RAL Tier1 weekly operations Fabric 20100322
From GridPP Wiki
Contents
Developments
- All:
- Martin:
- Chasing minor procurement receipting
- Networking planning
- Discussions surrounding Atlas software area and use of AFS for it
- Decommissioning CV04 kit
- Installing new Dell hardware in rack
- HEPiX bookings
- Management issues
- Ian:
- Attended Quattor workshop
- Set up gLite update 62 - and contributed back to QWG
- Got test version of Aquilon running on system at RAL
- James T:
- Quattor installation of Viglen 09 kit for testing
- Testing of Viglen 09 kit
- Started testing
- Monitoring for faults
- Tier1 tour preparation
- Disk server deployment
- Documented procedure for deployment using quattor
- Allocated disk servers for deployment into Atlas NonProd with Quattor
- Jonathan:
- fixed atlasbackup problems on several nodes
- fixed ntpd process problem on lcgfts0423
- investigated issues around setting up software area for Atlas VO
- added AFS userid
- Nagios configuration updates
- built local up-to-date 64 bit version of nagios-plugins RPM
- James A:
- Completed SL54 upgrade on first five racks of WNs (270 Nodes, ~49% of Farm)

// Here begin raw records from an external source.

/-- A state that meets the invariant and a step from it. -/
theorem witness_good_state :
    let s := { level 0x5959 99 9 (disp false) with tickPending := true }
    s.Inv ∧ s.inputs.rst = false ∧ look time (step s) = some (0x0000, 0, 0) :=
  ⟨⟨by decide, by decide, by decide, by decide⟩, by decide, by decide⟩

/-- The three causes of OnlyThreeThingsChangeTheHours: SET_HRS, a BUMP that lands on the boundary, the advance. -/
theorem witness_OnlyThreeThingsChangeTheHours :
    let s := { level 0x1234 9 3 (disp false) with swLvl := 0x305 }
    let t := { level 0x5958 9 3 (disp false) with btnLvl := true }
    let u := { level 0x5959 9 9 (disp false) with tickPending := true }
    s.Inv ∧ t.Inv ∧ u.Inv ∧ s.inputs.rst = false ∧ t.inputs.rst = false ∧ u.inputs.rst = false ∧
      look (·.hours) (step s) = some 5 ∧ look (·.hours) (step t) = some 10 ∧ look (·.hours) (step u) = some 10 :=
  ⟨⟨by decide, by decide, by decide, by decide⟩, ⟨by decide, by decide, by decide, by decide⟩,
    ⟨by decide, by decide, by decide, by decide⟩, by decide, by decide, by decide, by decide, by decide, by decide⟩

theorem witness_legal_parameters : Params.default.legal = true ∧
    ({ Params.default with dispatchMode := .irq, inputMode := .edge, seedPacked := 0x5959, seedHours := 99 } : Params).legal
      = true := by decide

/-- An operation that changes the counter: the hypotheses of NoEventTouchesTheTickCounter. -/
theorem witness_NoEventTouchesTheTickCounter :
    look (·.subTickCount) (exec .tick (level 0x0000 9 4 (disp false))) = some 5 ∧
      (level 0x0000 9 4 (disp false)).subTickCount = 4 := by decide

/-- Two host behaviours of one cycle, both with a next state. -/
theorem witness_HostCannotWriteTheClockStateWithinTheCycle :
    let i := disp false
    let j := { disp false with hostAckBtn := true, hostAckTick := true, host := some (.write (.timerStatus 1)), rdTime := true }
    j = { i with hostAckBtn := j.hostAckBtn, hostAckTick := j.hostAckTick, host := j.host, rdTime := j.rdTime } ∧
      look time (step { State.reset with trace := [i] }) = some (0, 0, 0) ∧
      look time (step { State.reset with trace := [j] }) = some (0, 0, 0) := by decide

/-- Two states that differ in what the core does not read, both with a next state. -/
theorem witness_OnlyRegistersParametersAndInputsMatter :
    let s := level 0x1234 9 3 (disp false)
    look time (step s) = some (0x1234, 9, 3) ∧
      look time (step { s with ext := { s.ext with led := 5 }, hostRead := 7,
                               cfg := { s.cfg with featureMode := .demo } }) = some (0x1234, 9, 3) := by decide

/-- Both kinds of cycle that are no dispatch. -/
theorem witness_TimeoutsOutsideADispatchMerge :
    let s := { level 0 0 3 { rest false with tmrTimeout := true } with tickPending := true }
    let t := { level 0 0 3 { disp false with tmrTimeout := true } with tickPending := true, halted := true }
    s.cfg.refusedPair = false ∧ s.inputs.rst = false ∧ s.inputs.tmrTimeout = true ∧ s.tickPending = true ∧
      s.inputs.dispatchEn = false ∧ t.cfg.refusedPair = false ∧ t.inputs.rst = false ∧
      t.inputs.tmrTimeout = true ∧ t.tickPending = true ∧ t.halted = true ∧ t.inputs.dispatchEn = true := by decide

/-- A listed access and an unlisted one. -/
theorem witness_ACycleRunsTheHostsDecodedAccess :
    State.reset.cfg.refusedPair = false ∧ decode (.reg (.write (.led 5))) = .ok (.wrLed 5) ∧
      look (·.ext.led) (exec (.wrLed 5) State.reset) = some 5 ∧
      decode (.reg (.read .timerControl)) = .error .unlistedRead := by decide

/-- A cycle for both writes, and the timer's bit cleared by one. -/
theorem witness_HostAcknowledgeActsAtTheEdge :
    State.reset.cfg.refusedPair = false ∧ (rest false).rst = false ∧ (rest false).dispatchEn = false ∧
      look (·.tickPending) (step { State.reset with
        tickPending := true, trace := [{ rest false with host := some (.write (.timerStatus 1)) }] }) = some false := by
  decide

- Started acceptance testing on Viglen 2009 WNs.
- Provisioned network and power cabling for CASTOR Rack G.
- Worked on OPB and open day tours with JIT.
- Kash:
- Drive replacement.
- Fixing broken WNs.
- Decommissioning old batch systems.(R 27)
- Moved Viglen twin system to logistics for collection.
- gdss126 given back to castor.
- Unpacked and moved New Dell servers in UPS room with MJB.
- Added switches and cable bars in Rack in R27 A5 lower with MJB.
- Worked with HP Engineer. (Graham)
- gdss211 partition and re-install.
- Castor server cdbd03 managed to install Linux. (working ok)
- Castor server Fakecdb13 still working. (Intervention)
Absences
- Jonathan on partial retirement (not in on Monday and Friday)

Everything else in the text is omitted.